Authors: Fatt, Scott J., Prnjak, Katarina, Buckley, Georgina L., George, Emma, Hay, Phillipa, Jeacocke, Nikki, Mitchison, Deborah
Source: International Journal of Eating Disorders. Feb2025, Vol. 58 Issue 2, p400-410. 11p.
Subjects: Risk assessment, Research methodology evaluation, Questionnaires, Interviewing, Research evaluation, Descriptive statistics, Eating disorders, Research methodology, Research, Discriminant analysis, Sensitivity & specificity (Statistics)

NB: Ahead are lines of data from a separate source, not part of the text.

-- ==== Sys2Proof/Laws/Frame.lean ====
section
/-! SUPPORT. What the issue of a word and a result in flight leave alone. -/

namespace Sys2Proof.Machine

theorem coreKept_refl (a : Core) : coreKept a a := rfl

theorem coreKept_trans {a b c : Core} (h : coreKept a b) (g : coreKept b c) : coreKept a c := by
  unfold coreKept at *
  rw [g, h]

theorem agendaKept_refl (s : State) : agendaKept s s := fun _ h => h

theorem agendaKept_trans {s t u : State} (h : agendaKept s t) (g : agendaKept t u) : agendaKept s u := fun e he => g e (h e he)

theorem mem_agendaInsert {e x : Entry} {l : List Entry} : x ∈ agendaInsert e l ↔ x = e ∨ x ∈ l := by
  induction l with
  | nil => simp [agendaInsert]
  | cons y rest ih =>
    simp only [agendaInsert]
    split
    · simp
    · simp only [List.mem_cons, ih]
      constructor
      · rintro (h | h | h) <;> simp [h]
      · rintro (h | h | h) <;> simp [h]

theorem State.at_dueAt (s : State) (d p : Nat) (ev : Instr) : (s.at d p ev).dueAt d p ev := by
  simp [State.dueAt, State.at, mem_agendaInsert]

theorem agendaKept_at (s : State) (d p : Nat) (ev : Instr) : agendaKept s (s.at d p ev) := by
  intro e he
  simp [State.at, mem_agendaInsert, he]

theorem onlyMine_refl (s : State) : onlyMine s s :=
  ⟨rfl, fun _ _ => rfl, fun _ => rfl, fun _ _ => rfl, fun _ => rfl, agendaKept_refl s⟩

theorem onlyMine_cur {s t : State} (h : onlyMine s t) : t.cur = s.cur := by rw [h.1]
theorem onlyMine_now {s t : State} (h : onlyMine s t) : t.now = s.now := by rw [h.1]

theorem onlyMine_trans {s t u : State} (h : onlyMine s t) (g : onlyMine t u) : onlyMine s u := by
  have hc := onlyMine_cur h
  obtain ⟨h1, h2, h3, h4, h5, h6⟩ := h
  obtain ⟨g1, g2, g3, g4, g5, g6⟩ := g
  rw [hc] at g2 g4
  refine ⟨?_, fun ag ha => (g2 ag ha).trans (h2 ag ha), fun c => coreKept_trans (h3 c) (g3 c),
    fun c hn => (g4 c hn).trans (h4 c hn), fun id => ?_, agendaKept_trans h6 g6⟩
  · rw [g1, h1]
  · rw [g5, h5]

/-- A change of the executing thread alone. -/
theorem onlyMine_setThread (s : State) (th : Thread) : onlyMine s (s.setThread s.cur th) := by
  cases hc : s.cur with
  | core c t =>
    refine ⟨rfl, fun ag ha => State.setThread_threadOf_other s (.core c t) ag th (by rwa [hc] at ha), fun d => ?_, fun d hd => ?_,
      fun id => rfl, agendaKept_refl s⟩
    · by_cases h : d = c
      · subst h
        simp only [State.setThread, State.modCore, State.setCore_coreAt_same]
        rfl
      · simp only [State.setThread, State.modCore, State.setCore_coreAt_other _ _ _ _ h]
        rfl
    · have h : d ≠ c := fun h => hd t (by rw [hc, h])
      simp only [State.setThread, State.modCore, State.setCore_coreAt_other _ _ _ _ h]
  | req id =>
    refine ⟨rfl, fun ag ha => State.setThread_threadOf_other s (.req id) ag th (by rwa [hc] at ha), fun d => rfl, fun d _ => rfl,
      fun r => ?_, agendaKept_refl s⟩
    by_cases h : r = id
    · subst h
      simp only [State.setThread, State.setReq_reqAt_same]
    · simp only [State.setThread, State.setReq_reqAt_other _ _ _ _ h]

theorem onlyMine_at (s : State) (d p : Nat) (ev : Instr) : onlyMine s (s.at d p ev) :=
  ⟨rfl, fun _ _ => rfl, fun _ => rfl, fun _ _ => rfl, fun _ => rfl, agendaKept_at s d p ev⟩

theorem onlyMine_take (s : State) : onlyMine s s.take.2 :=
  ⟨rfl, fun _ _ => rfl, fun _ => rfl, fun _ _ => rfl, fun _ => rfl, agendaKept_refl s⟩

theorem onlyMine_modThread (s : State) (f : Thread → Thread) : onlyMine s (s.modThread s.cur f) := onlyMine_setThread s _

theorem onlyMine_land (s : State) (word : Nat) (dest : Dest) (v : Word) (push : Bool) (lat : Nat) :
    onlyMine s (s.land s.cur word dest v push lat) := by
  unfold State.land State.landAs
  exact onlyMine_trans (onlyMine_take s) (onlyMine_trans (onlyMine_modThread s.take.2 _) (onlyMine_at _ _ _ _))

/-- A change of what the issue itself changes in the executing thread's core. -/
theorem onlyMine_modCore {s : State} {c u : Nat} {f : Core → Core} (hc : s.cur = .core c u) (hf : ∀ k, coreKept k (f k))
    (ht : ∀ k v, (f k).thread v = k.thread v) : onlyMine s (s.modCore c f) := by
  refine ⟨rfl, fun ag _ => State.modCore_threadOf ht ag, fun d => ?_, fun d hd => ?_, fun _ => rfl, agendaKept_refl s⟩
  · by_cases h : d = c
    · subst h
      simp only [State.modCore, State.setCore_coreAt_same]
      exact hf _
    · simp only [State.modCore, State.setCore_coreAt_other _ _ _ _ h]
      exact coreKept_refl _
  · have h : d ≠ c := fun h => hd u (by rw [hc, h])
    simp only [State.modCore, State.setCore_coreAt_other _ _ _ _ h]

theorem onlyMine_issued (s : State) (x : WordOf) : onlyMine s (s.issued x) := by
  cases hc : s.cur with
  | req id =>
    rw [State.issued_eq_req hc]
    exact onlyMine_setThread s _
  | core c t =>
    rw [State.issued_eq_core hc]
    refine onlyMine_trans (onlyMine_setThread s ((s.threadOf s.cur).issued (s.segOf s.cur (s.threadOf s.cur).pc) x.w.hint s.now)) ?_
    have hu := onlyMine_cur (onlyMine_setThread s ((s.threadOf s.cur).issued (s.segOf s.cur (s.threadOf s.cur).pc) x.w.hint s.now))
    refine onlyMine_modCore (hu.trans hc) ?_ ?_
    · intro k; rfl
    · intro k v; rfl

/-- Where only the executing thread changes, the entries of tiles in a flight list stand. -/
theorem onlyMine_inFlight {s t : State} (h : onlyMine s t) (ag : Agent) :
    t.inFlight ag = (t.threadOf ag).flight.length + s.tilesInFlight ag := by
  unfold State.inFlight
  cases ag with
  | core c u => cases u with
    | zero => simp only [State.tilesInFlight, Core.tileEntries]; rw [h.2.2.1 c]
    | succ n => rfl
  | req id => rfl

/-- Where only the executing thread changes, every byte reads as before. -/
theorem onlyMine_bytesKept {s t : State} (h : onlyMine s t) : bytesKept s t := by
  obtain ⟨h1, _, h3, _⟩ := h
  have hcl : t.clusters = s.clusters := by rw [h1]
  have hm : ∀ p, t.memOf p = s.memOf p := by
    intro p
    cases p with
    | core c => simp only [State.memOf]; rw [h3 c]
    | cluster k => simp only [State.memOf, State.clusterAt, hcl]
  have hp : ∀ p, t.pendOf p = s.pendOf p := by
    intro p
    cases p with
    | core c => simp only [State.pendOf]; rw [h3 c]
    | cluster k => simp only [State.pendOf, State.clusterAt, hcl]
  refine ⟨fun a => by rw [h1], fun a => by rw [h1], fun p a => by rw [hm p], fun c who cyc a n => ?_⟩
  simp only [State.view, hm, hp]

@[simp] theorem State.setThread_mine (s : State) (th : Thread) : (s.setThread s.cur th).mine = th := by
  have hc := onlyMine_cur (onlyMine_setThread s th)
  simp only [State.mine, hc]
  exact State.setThread_threadOf_same s s.cur th

/-- A result in flight is the last of its thread's list, and its landing is due (R25). -/
theorem State.land_mine (s : State) (word : Nat) (dest : Dest) (v : Word) (push : Bool) (lat : Nat) :
    (s.land s.cur word dest v push lat).mine =
      { s.mine with flight := s.mine.flight ++
          [{ dest := dest, value := v, push := push, land := s.now + lat, word := word, seq := s.fresh, lat := lat }] } := by
  have hc := onlyMine_cur (onlyMine_land s word dest v push lat)
  simp only [State.mine, hc]
  exact State.setThread_threadOf_same s.take.2 s.cur _

theorem State.land_dueAt (s : State) (ag : Agent) (word : Nat) (dest : Dest) (v : Word) (push : Bool) (lat : Nat) :
    (s.land ag word dest v push lat).dueAt (s.now + lat) prioLanding (.resultLanding ag) := by
  unfold State.land State.landAs
  exact State.at_dueAt _ _ _ _

theorem State.land_lands (s : State) (word : Nat) (dest : Dest) (v : Word) (push : Bool) (lat : Nat) :
    lands s (s.land s.cur word dest v push lat) dest v push lat :=
  ⟨_, congrArg Thread.flight (State.land_mine s word dest v push lat), rfl, rfl, rfl, rfl, rfl, rfl, State.land_dueAt s s.cur word dest v push lat⟩

@[simp] theorem State.issued_cur (s : State) (x : WordOf) : (s.issued x).cur = s.cur := onlyMine_cur (onlyMine_issued s x)

theorem State.issued_mine (s : State) (x : WordOf) :
    (s.issued x).mine = s.mine.issued (s.segOf s.cur s.mine.pc) x.w.hint s.now := by
  simp only [State.mine, State.issued_cur]
  exact State.issued_threadOf s x

/-- What `passes` says. -/
theorem passes_iff {i : Instr} {s : State} (h : passes i s = true) :
    s.mine.waiting = false ∧ s.inFlight s.cur ≤ 28 ∧ owedTrap s s.cx = none ∧ ∃ x, i.word = some x ∧ gate x s = .go := by
  unfold passes at h
  simp only [Bool.and_eq_true, Bool.not_eq_true', decide_eq_true_eq, Option.isNone_iff_eq_none] at h
  obtain ⟨⟨⟨h1, h2⟩, h3⟩, h4⟩ := h
  cases hw : i.word with
  | none => rw [hw] at h4; exact absurd h4 (by simp)
  | some x => rw [hw] at h4; exact ⟨h1, h2, h3, x, rfl, by simpa using h4⟩

/-- What `issues` says. -/
theorem issues_iff {i : Instr} {s : State} (h : issues i s = true) : passes i s = true ∧ landsAlone i s = true := by
  simpa [issues] using h

/-- The word that passes: its body acts on the state after the issue. -/
theorem issue_of_passes {i : Instr} {s : State} {body : Cx → Fields → State → Verdict} (h : passes i s = true) :
    ∃ x, i.word = some x ∧ issue i body s = finish s s.cx (body s.cx x.w (s.issued x)) := by
  obtain ⟨h1, h2, h3, x, hx, hg⟩ := passes_iff h
  exact ⟨x, hx, issue_go hx h1 hg h3 (by omega)⟩

/-- A word that goes has no write of one of its registers in flight that lands with its result (R70). -/
theorem gate_collide {x : WordOf} {s : State} {r : Nat} (hg : gate x s = .go) (hc : (s.cx.timed && s.wchk s.cx.c) = true) (hl : x.form.lat ≠ 0)
    (hr : r ∈ x.form.writes x.w) : collideRecord s.mine r (s.now + x.form.lat) = none := by
  have hif : (s.cx.timed && (s.coreAt s.cx.c).wchk && x.form.lat != 0) = true := by simpa [State.wchk, hl] using hc
  unfold gate at hg
  simp only [hif, if_true] at hg
  cases hn : (x.form.writes x.w).findSome? fun r => collideRecord (s.threadOf s.cx.ag) r (s.now + x.form.lat) with
  | none => exact List.findSome?_eq_none_iff.mp hn r hr
  | some e =>
    exfalso
    simp only [hn] at hg
    repeat (split at hg <;> try contradiction)

/-- A word whose result lands on its one latency lands alone (R70). -/
theorem result_alone {i : Instr} {x : WordOf} {s : State} {d : Dest} {lat : Nat} (h : issues i s = true) (hw : i.word = some x)
    (hd : ∀ r, d.packed = some r → r ∈ x.form.writes x.w) (hl : x.form.lat = lat) (hn : lat ≠ 0) :
    (s.cx.timed && s.wchk s.cx.c) = true → ∀ r, d.packed = some r → collideRecord s.mine r (s.now + lat) = none := by
  intro hc r hr
  obtain ⟨_, _, _, y, hy, hg⟩ := passes_iff (issues_iff h).1
  have : y = x := by rw [hw] at hy; exact (Option.some.inj hy).symm
  subst this
  rw [← hl]
  exact gate_collide hg hc (by omega) (hd r hr)

/-- A scalar word with one result: the issue and that result, and nothing else (R25, R64). -/
theorem issue_result {i : Instr} {s : State} {body : Cx → Fields → State → Verdict} {x : WordOf} {d : Dest} {v : Word} {lat : Nat}
    (h : passes i s = true) (hw : i.word = some x) (hb : body s.cx x.w (s.issued x) = result s.cx d v lat (s.issued x))
    (hl : (s.cx.timed && s.wchk s.cx.c) = true → ∀ r, d.packed = some r → collideRecord s.mine r (s.now + lat) = none) :
    ∃ t, issue i body s = .next t ∧ lands s t d v true lat ∧ registersKept s.mine t.mine ∧ t.mine.fflg = s.mine.fflg ∧
      t.mine.pc = s.mine.pc + 1 ∧ onlyMine s t := by
  obtain ⟨h1, h2, h3, y, hy, hg⟩ := passes_iff h
  have hxy : y = x := by rw [hw] at hy; exact (Option.some.inj hy).symm
  subst hxy
  have hcur : s.cx.ag = (s.issued y).cur := by simp [State.cx]
  have hm := State.land_mine (s.issued y) s.cx.pc d v true lat
  rw [State.issued_mine] at hm
  have hc2 : ((s.issued y).land (s.issued y).cur s.cx.pc d v true lat).cur = s.cur :=
    (onlyMine_cur (onlyMine_land _ _ _ _ _ _)).trans (State.issued_cur s y)
  refine ⟨(s.issued y).land (s.issued y).cur s.cx.pc d v true lat, ?_, ?_, ?_, ?_, ?_, ?_⟩
  · have hth : ((s.issued y).land (s.issued y).cur s.cx.pc d v true lat).threadOf s.cur
        = ((s.issued y).land (s.issued y).cur s.cx.pc d v true lat).mine := by simp only [State.mine, hc2]
    have hag : s.cx.ag = s.cur := rfl
    refine issue_done hw h1 hg h3 (by omega) (by rw [hb]; simp only [result, hcur]) ?_ ?_
    · rw [onlyMine_inFlight (onlyMine_trans (onlyMine_issued s y) (onlyMine_land _ _ _ _ _ _)), hth, hm]
      simp only [State.inFlight] at h2
      simp [State.mine] at h2 ⊢
      omega
    · by_cases hc : (s.cx.timed && s.wchk s.cx.c) = true
      · apply lateCollision_free
        rw [hag, hth, hm]
        intro f hf
        simp only [Thread.issued_flight, List.mem_append, List.mem_singleton] at hf
        rcases hf with hf | rfl
        · exact .inl hf
        · refine .inr fun r hr => ?_
          have := hl hc r hr
          simpa [State.mine] using this
      · exact lateCollision_none (by simpa using hc)
  · obtain ⟨f, hf, h⟩ := State.land_lands (s.issued y) s.cx.pc d v true lat
    rw [State.issued_mine] at hf
    exact ⟨f, by simpa using hf, by simpa using h⟩
  · rw [hm]; simp [registersKept]
  · rw [hm]; simp
  · rw [hm]; simp
  · exact onlyMine_trans (onlyMine_issued s y) (onlyMine_land _ _ _ _ _ _)

/-! Free bytes. -/

/-- `n` free bytes are `n` in number, and nothing but the counter of free values moves. -/
theorem State.freeBytes_spec (s : State) (n : Nat) :
    (s.freeBytes n).1.length = n ∧ (s.freeBytes n).2 = { s with fresh := s.fresh + n } := by
  induction n generalizing s with
  | zero => exact ⟨rfl, rfl⟩
  | succ n ih =>
    obtain ⟨h, e⟩ := ih s.free.2
    refine ⟨by simp [State.freeBytes, h], ?_⟩
    simp only [State.freeBytes, e]
    simp [State.free, Nat.add_assoc, Nat.add_comm 1 n]

end Sys2Proof.Machine
end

Geographic Terms: Australia, United States
Abstract: Background: Elite athletes experience unique pressures and cognitions associated with disordered eating, which may not be appropriately captured by existing tools. The Athletic Disordered Eating (ADE) scale is a recently developed and first measure of disordered eating specifically developed and validated in current and former athletes. This study aimed to provide further validation for the ADE in an independent sample of elite athletes. Method: Participants were 237 elite athletes (MAge = 26.1, SDAge = 8.6; 75.9% female; 73.0% current athletes) participating in various sports across Australia and the United States. Participants completed an online survey including the ADE, demographic questions, and other measures of eating disorder symptoms (Eating Disorder Examination—Questionnaire Short‐form, Clinical Impairment Assessment), and related constructs. Twenty‐five athletes also completed a clinical interview to determine eating disorder caseness. Results: The four‐factor structure of the ADE from the original validation was confirmed. Further, the ADE demonstrated adequate measurement invariance across male and female current and former athletes; internal consistency for the total score and each subscale; convergent and discriminant validity; and criterion‐related validity—with a score of 40 balancing sensitivity and specificity against other scales with established cut‐offs for a likely eating disorder. The high‐risk cut‐off (ADE ≥ 33) had high sensitivity but low specificity in identifying eating disorder cases, as confirmed by the clinical interview. Discussion: The ADE is a low‐time‐burden screening tool for disordered eating, validated in independent samples of diverse athletes. It should be considered for future use in screening, early identification, and monitoring treatment progress in elite athletes. [ABSTRACT FROM AUTHOR]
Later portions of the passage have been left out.